- Task statement -
Return only the lines running from the top of the entries to the line with "The candidates -/", inclusive, exactly as written.

:: Dataset extract ::

open Sys2Proof Sys2Proof.Machine Sys2Proof.Reference Sys2Proof.Safety

/-- Settles O50: a square grid is `gridOf` of its cells, and each rule counts those position by
position. -/
theorem scorecardCountsRules : Obligations.ScorecardCountsRules := by
  intro n g _ hrows hcols dark
  have hg : g = gridOf n dark := eq_gridOf hrows hcols
  have rules := scoreOf_gridOf n dark
  rw [← hg] at rules
  rw [rules]
  exact ⟨rfl, rfl, rfl, rfl, total_ruleScores n dark⟩

end

section
/-! SUPPORT. MX_MASK (47_mask_checksum.md R340-R351): the candidates of the matrix, their
scorecards, and the scan for the best one. -/

namespace Sys2Proof.Machine

open Sys2Proof.Reference Sys2Proof.Safety

/-! ## The candidates -/

/-- R341: the machine's masks are the printed predicates. -/
theorem maskHolds_eq_maskPredicate (k : Fin 8) (r c : Nat) :
    maskHolds k r c = maskPredicate k r c := by
  rw [Bool.eq_iff_iff]
  fin_cases k <;> simp [maskHolds, maskPredicate] <;> omega

/-- The colour of cell (r, c) in candidate k (R342). -/
def candidateDark (s : State) (k r c : Nat) : Bool :=
  xor (cellAt s r c).isDark (!(cellAt s r c).func && maskPredicate k r c)

theorem maskedDark_cellAt (s : State) (k : Fin 8) (r c : Nat) :
    maskedDark k r c (cellAt s r c) = candidateDark s k r c := by
  rw [maskedDark, maskHolds_eq_maskPredicate, candidateDark]

/-- The grid that a command reads, cell by cell. -/
theorem readGrid_eq_map_cellAt (s : State) (n : Nat) :
    s.readGrid n = (List.range n).map fun r => (List.range n).map (cellAt s r) := by
  simp only [State.readGrid, Memory.readBlock_eq, List.map_map]
  rfl

/-- R342: candidate k, cell by cell. -/
theorem candidate_readGrid (s : State) (n : Nat) (k : Fin 8) :
    candidate k (s.readGrid n) = gridOf n (candidateDark s k) := by
  simp [candidate, readGrid_eq_map_cellAt, zipIdx_map_range, maskedDark_cellAt, gridOf, lineOf,
    Function.comp_def]

/-! ## The scan -/

/-- What a scan leaves (R351): `best` has the least total of the masks of `ks`, and a lower mask
of `ks` has a greater total. -/
def BestOf (totals : Vector Nat 8) (ks : List (Fin 8)) (best : Fin 8) : Prop :=
  ∀ k ∈ ks, totals[best] ≤ totals[k] ∧ (k < best → totals[best] < totals[k])

/-- R351: the scan of a rising list of masks keeps the best one. -/
theorem bestOf_scan (totals : Vector Nat 8) (ks : List (Fin 8)) (best : Fin 8)
    (rising : (best :: ks).Pairwise (· < ·)) :
    BestOf totals (best :: ks)
      (ks.foldl (fun best k => if totals[k] < totals[best] then k else best) best) := by
  induction ks generalizing best with
  | nil => simp [BestOf]
  | cons k ks ih =>
    rw [List.foldl_cons]
    obtain ⟨hbest, hrest⟩ := List.pairwise_cons.mp rising
    obtain ⟨hk, hks⟩ := List.pairwise_cons.mp hrest
    have lower : best < k := hbest k List.mem_cons_self
    split
    · next better =>
      intro j hj
      have scan := ih k hrest
      obtain rfl | hj := List.mem_cons.mp hj
      · have least := (scan k List.mem_cons_self).1
        exact ⟨by omega, fun _ => by omega⟩
      · exact scan j hj
    · next worse =>
      have scan := ih best (List.pairwise_cons.mpr
        ⟨fun j hj => hbest j (List.mem_cons_of_mem _ hj), hks⟩)
      intro j hj
      obtain rfl | hj := List.mem_cons.mp hj
      · exact scan j List.mem_cons_self
      · obtain rfl | hj := List.mem_cons.mp hj
        · obtain ⟨least, strict⟩ := scan best List.mem_cons_self
          exact ⟨by omega, fun hlt => by have := strict (lower.trans hlt); omega⟩
        · exact scan j (List.mem_cons_of_mem _ hj)

/-- R351: the selected mask is the best of all eight. -/
theorem bestMask_best (totals : Vector Nat 8) (k : Fin 8) :
    totals[bestMask totals] ≤ totals[k] ∧
      (k < bestMask totals → totals[bestMask totals] < totals[k]) := by
  refine bestOf_scan totals _ 0 (by decide) k ?_
  revert k; decide

/-! ## MX_MASK -/

/-- The scorecards of the candidates of the matrix (R345-R348). -/
def matrixScores (s : State) : Vector Score 8 :=
  scoresOf Config.maskLanes (sideOf s.version) (s.readGrid (sideOf s.version))

/-- The mask that MX_MASK selects (R351). -/
def winner (s : State) : Fin 8 := bestMask ((matrixScores s).map Score.total)

theorem matrixScores_getElem (s : State) (k : Fin 8) : (matrixScores s)[k] =
    scoreOf (sideOf s.version) (gridOf (sideOf s.version) (candidateDark s k)) := by
  rw [Fin.getElem_fin, matrixScores, scoresOf_getElem, candidate_readGrid]

theorem matrixScores_total (s : State) (k : Fin 8) :
    (matrixScores s)[k].total = totalScore (sideOf s.version) (candidateDark s k) := by
  rw [matrixScores_getElem, scoreOf_gridOf, total_ruleScores]

theorem matrixScores_row (s : State) (k : Fin 8) (j : Fin 4) : (matrixScores s)[k].row[j] =
    BitVec.ofNat 32 (ruleScore (sideOf s.version) (candidateDark s k) j) := by
  rw [matrixScores_getElem, scoreOf_gridOf]
  fin_cases j <;> rfl

/-- R351: no total is lower than the winner's, and the total of a lower mask is higher. -/
theorem winner_best (s : State) (k : Fin 8) :
    totalScore (sideOf s.version) (candidateDark s (winner s)) ≤
        totalScore (sideOf s.version) (candidateDark s k) ∧
      (k < winner s → totalScore (sideOf s.version) (candidateDark s (winner s)) <
        totalScore (sideOf s.version) (candidateDark s k)) := by
  rw [← matrixScores_total, ← matrixScores_total]
  simpa [winner] using bestMask_best ((matrixScores s).map Score.total) k

/-- The matrix with the winner applied (R340). -/
def maskedGrid (s : State) : Grid := applyMask (winner s) (s.readGrid (sideOf s.version))

/-- R340: a data cell takes its colour in the winner's candidate. -/
theorem maskedGrid_get {s : State} {r c : Nat} (hr : r < sideOf s.version)
    (hc : c < sideOf s.version) : (maskedGrid s).get r c =
      if (cellAt s r c).func then cellAt s r c
      else { state := if candidateDark s (winner s) r c then .dark else .light, func := false } := by
  rw [maskedGrid, applyMask_get (s.readGrid_square _) _ hr hc, ← cellAt_eq_readGrid s hr hc,
    maskCell, maskedDark_cellAt]
  rfl

/-- R340: MX_MASK in its own stage. -/
theorem exec_mxMask {s : State} (hs : s.status.stage = .placed) :
    exec .mxMask s = .next { s with
      mem := Memory.storeRows s.mem 0 (maskedGrid s), maskSel := BitVec.ofNat 3 (winner s)
      penalty := (matrixScores s).map fun p => BitVec.ofNat 32 p.total
      penRule := (matrixScores s).map Score.row
      status := stagedStatus .masked s } := by
  have rule : ruleOf .mxMask s = .ok (maskMatrix Config.maskLanes s) := if_pos hs
  have sel : BitVec.ofNat 3 (winner s) = BitVec.ofFin (winner s) :=
    BitVec.eq_of_toNat_eq (by simp)
  rw [exec_eq_runCommand, runCommand_ok rule, sel]
  simp only [maskMatrix, State.complete, State.setStage, State.writeGrid]
  rfl

end Sys2Proof.Machine
end

section

open Sys2Proof Sys2Proof.Machine Sys2Proof.Reference Sys2Proof.Safety

/-- Settles O51: the candidates are scored as in O50, and the scan keeps the best of those it has
seen. -/
theorem mxMaskAppliesBestMask : Obligations.MxMaskAppliesBestMask := by
  refine ⟨phaseErrors_of_ruleOf rfl rfl fun _ => rfl, fun s hs _ h40 => ?_⟩
  intro n _ _
  refine ⟨_, (maskedGrid s).get, winner s, _, _, exec_mxMask hs,
    fun k => ⟨(Vector.getElem_map _ k.isLt).trans (congrArg _ (matrixScores_total s k)),
      fun j => ?_⟩,
    fun k => (winner_best s k).1, fun k => (winner_best s k).2,
    (applyMask_square (s.readGrid_square _) _).storesGrid ((sideOf_le h40).trans (by decide)) s.mem,
    fun r hr c hc => maskedGrid_get hr hc⟩
  rw [Fin.getElem_fin (i := k), Vector.getElem_map]
  exact matrixScores_row s k j

end

section
/-! SUPPORT. MX_CHECKSUM (47_mask_checksum.md R364-R366): the cells of each bit, which belong to no
other bit, and the grid that the writes leave. -/

namespace Sys2Proof.Machine

open Sys2Proof.Reference Sys2Proof.Safety

/-! ## The cells of a bit -/

/-- (r, c) is one of the two cells of format bit b (R310). -/
def FormatBitCell (n b r c : Nat) : Prop :=
  b < 15 ∧ ((r, c) = formatCell1 b ∨ (r, c) = formatCell2 n b)

/-- (r, c) is one of the two cells of version bit i (R311). -/
def VersionBitCell (n i r c : Nat) : Prop :=
  i < 18 ∧ ((r, c) = versionCell n i ∨ (c, r) = versionCell n i)

theorem eq_formatCell1_iff {b r c : Nat} : (r, c) = formatCell1 b ↔
    (r = 8 ∧ (b = 8 ∧ c = 7 ∨ b = 7 ∧ c = 8 ∨ 9 ≤ b ∧ c = 14 - b)) ∨
      (c = 8 ∧ (b = 6 ∧ r = 7 ∨ b < 6 ∧ r = b)) := by
  unfold formatCell1
  split_ifs <;> rw [Prod.mk.injEq] <;> omega

theorem eq_formatCell2_iff {n b r c : Nat} : (r, c) = formatCell2 n b ↔
    (8 ≤ b ∧ r = n + b - 15 ∧ c = 8) ∨ (b < 8 ∧ r = 8 ∧ c = n - 1 - b) := by
  unfold formatCell2
  split_ifs <;> rw [Prod.mk.injEq] <;> omega

theorem versionBitCell_iff {n i r c : Nat} : VersionBitCell n i r c ↔ i < 18 ∧
    ((r = i / 3 ∧ c = n - 11 + i % 3) ∨ (c = i / 3 ∧ r = n - 11 + i % 3)) := by
  simp only [VersionBitCell, versionCell, Prod.mk.injEq]

/-! ## The writes of a bit -/

/-- The write of a bit into a cell. -/
def bitWrite (value b : Nat) (cell : Nat × Nat) : FSet := ⟨cell.1, cell.2, value.testBit b⟩

theorem eq_bitWrite_iff {w : FSet} {value b : Nat} {cell : Nat × Nat} :
    w = bitWrite value b cell ↔ (w.row, w.col) = cell ∧ w.dark = value.testBit b := by
  obtain ⟨r, c, dark⟩ := w
  simp [bitWrite, Prod.ext_iff, and_assoc]

/-- R365: copy 1 and then copy 2, bit by bit. -/
theorem formatWrites_eq (n fmt : Nat) : formatWrites n fmt =
    formatBitOrder.map (fun b => bitWrite fmt b (formatCell1 b)) ++
      formatBitOrder.map fun b => bitWrite fmt b (formatCell2 n b) := rfl

theorem mem_formatBitOrder {b : Nat} : b ∈ formatBitOrder ↔ b < 15 := by
  simp only [formatBitOrder, List.mem_cons, List.not_mem_nil, or_false]
  omega

/-- R365: each format bit is written into its two cells. -/
theorem mem_formatWrites_iff {n fmt : Nat} {w : FSet} : w ∈ formatWrites n fmt ↔
    ∃ b, FormatBitCell n b w.row w.col ∧ w.dark = fmt.testBit b := by
  simp only [formatWrites_eq, List.mem_append, List.mem_map, mem_formatBitOrder,
    eq_comm (b := w), eq_bitWrite_iff, FormatBitCell]
  grind

/-- R366: each version bit is written into its two cells. -/
theorem mem_versionWrites_iff {n ver : Nat} {w : FSet} : w ∈ versionWrites n ver ↔
    ∃ i, VersionBitCell n i w.row w.col ∧ w.dark = ver.testBit i := by
  have writes : versionWrites n ver = (List.range 18).flatMap fun i =>
    [bitWrite ver i (versionCell n i), bitWrite ver i (versionCell n i).swap] := rfl
  have swapped (p : Nat × Nat) : (w.row, w.col) = p.swap ↔ (w.col, w.row) = p :=
    ⟨fun h => by rw [← p.swap_swap, ← h]; rfl, fun h => by rw [← h]; rfl⟩
  simp only [writes, List.mem_flatMap, List.mem_range, List.mem_cons, List.not_mem_nil, or_false,
    eq_bitWrite_iff, swapped, VersionBitCell]
  grind

/-! ## No cell belongs to two bits -/

/-- A cell belongs to one format bit at most. -/
theorem FormatBitCell.unique {n b b' r c : Nat} (hn : 21 ≤ n) (h : FormatBitCell n b r c)
    (h' : FormatBitCell n b' r c) : b = b' := by
  rw [FormatBitCell, eq_formatCell1_iff, eq_formatCell2_iff] at h h'
  omega

/-- A cell belongs to one version bit at most. -/
theorem VersionBitCell.unique {n i i' r c : Nat} (hn : 45 ≤ n) (h : VersionBitCell n i r c)
    (h' : VersionBitCell n i' r c) : i = i' := by
  rw [versionBitCell_iff] at h h'
  omega

/-- The format cells and the version blocks are disjoint. -/
theorem FormatBitCell.not_versionBitCell {n b i r c : Nat} (hn : 45 ≤ n)
    (h : FormatBitCell n b r c) : ¬ VersionBitCell n i r c := by
  rw [FormatBitCell, eq_formatCell1_iff, eq_formatCell2_iff] at h
  rw [versionBitCell_iff]
  omega

theorem FormatBitCell.inside {n b r c : Nat} (hn : 21 ≤ n) (h : FormatBitCell n b r c) :
    r < n ∧ c < n := by
  rw [FormatBitCell, eq_formatCell1_iff, eq_formatCell2_iff] at h
  omega

theorem VersionBitCell.inside {n i r c : Nat} (hn : 45 ≤ n) (h : VersionBitCell n i r c) :
    r < n ∧ c < n := by
  rw [versionBitCell_iff] at h
  omega

/-! ## The writes of the phase -/

theorem mem_checksumWrites_iff {v fmt ver : Nat} {w : FSet} : w ∈ checksumWrites v fmt ver ↔
    (∃ b, FormatBitCell (sideOf v) b w.row w.col ∧ w.dark = fmt.testBit b) ∨
      7 ≤ v ∧ ∃ i, VersionBitCell (sideOf v) i w.row w.col ∧ w.dark = ver.testBit i := by
  rw [checksumWrites, List.mem_append, mem_formatWrites_iff]
  split <;> simp [mem_versionWrites_iff, *]

/-- No cell is written in two colours. -/
theorem checksumWrites_agree {v fmt ver : Nat} (h1 : 1 ≤ v) {w w' : FSet}
    (hw : w ∈ checksumWrites v fmt ver) (hw' : w' ∈ checksumWrites v fmt ver)
    (hrow : w'.row = w.row) (hcol : w'.col = w.col) : w'.dark = w.dark := by
  have hn : 21 ≤ sideOf v := by unfold sideOf; omega
  have hn7 : 7 ≤ v → 45 ≤ sideOf v := by unfold sideOf; omega
  rw [mem_checksumWrites_iff] at hw hw'
  rw [hrow, hcol] at hw'
  obtain ⟨b, hb, hdark⟩ | ⟨h7, i, hi, hdark⟩ := hw <;>
    obtain ⟨b', hb', hdark'⟩ | ⟨h7', i', hi', hdark'⟩ := hw'
  · rw [hdark', hdark, hb'.unique hn hb]
  · exact absurd hi' (hb.not_versionBitCell (hn7 h7'))
  · exact absurd hi (hb'.not_versionBitCell (hn7 h7))
  · rw [hdark', hdark, hi'.unique (hn7 h7) hi]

:::

- Task result -
open Sys2Proof Sys2Proof.Machine Sys2Proof.Reference Sys2Proof.Safety

/-- Settles O50: a square grid is `gridOf` of its cells, and each rule counts those position by
position. -/
theorem scorecardCountsRules : Obligations.ScorecardCountsRules := by
  intro n g _ hrows hcols dark
  have hg : g = gridOf n dark := eq_gridOf hrows hcols
  have rules := scoreOf_gridOf n dark
  rw [← hg] at rules
  rw [rules]
  exact ⟨rfl, rfl, rfl, rfl, total_ruleScores n dark⟩

end

section
/-! SUPPORT. MX_MASK (47_mask_checksum.md R340-R351): the candidates of the matrix, their
scorecards, and the scan for the best one. -/

namespace Sys2Proof.Machine

open Sys2Proof.Reference Sys2Proof.Safety

/-! ## The candidates -/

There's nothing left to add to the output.